While there are many resources out there to describe the issues arising with multicollinearity in independent variables, there’s a visualization for the problem that I came across in a book once and haven’t found replicated online. This replicates the visualization.

# Set-up

Let $$Y$$ be a response and $$X_1$$ and $$X_2$$ be the predictors, such that

$Y_i = \beta_0 + \beta_1X_{1i} + \beta_2X_{2i} + \epsilon_i$

for individual $$i$$.

For simplicity, let’s say that

$\beta_0 = 0,\\ \beta_1 = 1,\\ \beta_2 = 1.$

I carry out a simulation by generating 1,000 simulations with a given correlation between predictors and obtain their coefficients.

reps <- 1000
n <- 100
save <- matrix(nrow = reps, ncol = 3)

for (i in 1:reps) {
x1 <- rnorm(n)
x2 <- rnorm(n)
y <- x1 + x2 + rnorm(n)

mod <- lm(y ~ x1 + x2)
save[i,] <- c(coef(mod)[-1], cor(x1, x2))
}

The line x2 <- rnorm(n) gets replaced with x2 <- x1 + rnorm(n, sd = _), where the _ is replaced with difference values to induce more correlation between x1 and x2.

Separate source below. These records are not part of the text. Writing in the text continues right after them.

/-- A channel. -/
def State.ch (s : State) (c : Ch) : Chan := s.chan[c]
/-- A channel changed. -/
def State.modCh (s : State) (c : Ch) (f : Chan → Chan) : State := { s with chan := upd s.chan c f }
/-- The stage-die part of a channel changed. -/
def State.modStage (s : State) (c : Ch) (f : Stage → Stage) : State :=
  s.modCh c fun h => { h with stage := f h.stage }
/-- The sequencer part of a channel changed. -/
def State.modSeq (s : State) (c : Ch) (f : SeqSt → SeqSt) : State := s.modCh c fun h => { h with seqr := f h.seqr }
/-- The counters of a channel changed. -/
def State.modCnt (s : State) (c : Ch) (f : ChCnt → ChCnt) : State := s.modCh c fun h => { h with cnt := f h.cnt }
/-- An engine changed. -/
def State.modEng (s : State) (e : Eng) (f : Engine → Engine) : State := { s with eng := upd s.eng e f }
/-- A compare unit changed. -/
def State.modUnit (s : State) (u : CUnit) (f : CmpUnit → CmpUnit) : State := { s with units := upd s.units u f }
/-- A rail changed. -/
def State.modRail (s : State) (r : Rail) (f : RailSt → RailSt) : State := { s with rail := upd s.rail r f }
/-- A die's thermal state changed. -/
def State.modDie (s : State) (d : DieIx) (f : DieTh → DieTh) : State := { s with die := upd s.die d f }
/-- A spire changed. -/
def State.modSpire (s : State) (p : Spire) (f : SpireSt → SpireSt) : State := { s with spire := upd s.spire p f }
/-- The host port changed. -/
def State.modHp (s : State) (f : HostPort → HostPort) : State := { s with hp := f s.hp }
/-- A ring changed. -/
def State.modRing (s : State) (q : Ring) (f : RingSt → RingSt) : State :=
  s.modHp fun h => { h with rings := upd h.rings q f }
/-- The mode block changed. -/
def State.modMode (s : State) (f : ModeSt → ModeSt) : State := { s with mode := f s.mode }
/-- The arbiter changed. -/
def State.modArb (s : State) (f : Arb → Arb) : State := { s with arb := f s.arb }
/-- The power path changed. -/
def State.modPower (s : State) (f : Power → Power) : State := { s with power := f s.power }
/-- The course engine changed. -/
def State.modCourse (s : State) (f : Course → Course) : State := { s with course := f s.course }
/-- The river ring changed. -/
def State.modRv (s : State) (f : River → River) : State := { s with rv := f s.rv }
/-- The OTP block changed. -/
def State.modOtp (s : State) (f : Otp → Otp) : State := { s with otp := f s.otp }
/-- The Silt log changed. -/
def State.modSilt (s : State) (f : Silt → Silt) : State := { s with silt := f s.silt }

/-- A step repeated over a list of indices, in order. -/
def forAll {α : Type} (l : List α) (f : α → State → State) (s : State) : State := l.foldl (fun t a => f a t) s

/-- All channels in rising order. -/
def allCh : List Ch := List.finRange 256
/-- All engines in rising order. -/
def allEng : List Eng := List.finRange 272
/-- All compare units in rising order. -/
def allUnits : List CUnit := List.finRange 544
/-- All spires in rising order. -/
def allSpires : List Spire := List.finRange 16
/-- All rails in rising order. -/
def allRails : List Rail := List.finRange 10
/-- All dies in rising order. -/
def allDies : List DieIx := List.finRange 34
/-- All rings in rising order. -/
def allRings : List Ring := List.finRange 24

Following these simulations, the coefficients are plotted against each out.

# Simulation

## No Collinearity

The average correlation between $$X_1$$ and $$X_2$$ is 0.007. The red dot represents the true coefficients. We see no relationship between the estimated coefficients, and each are well centered around the truth.

## Moderate Collinearity of .5

The average correlation between $$X_1$$ and $$X_2$$ is 0.556.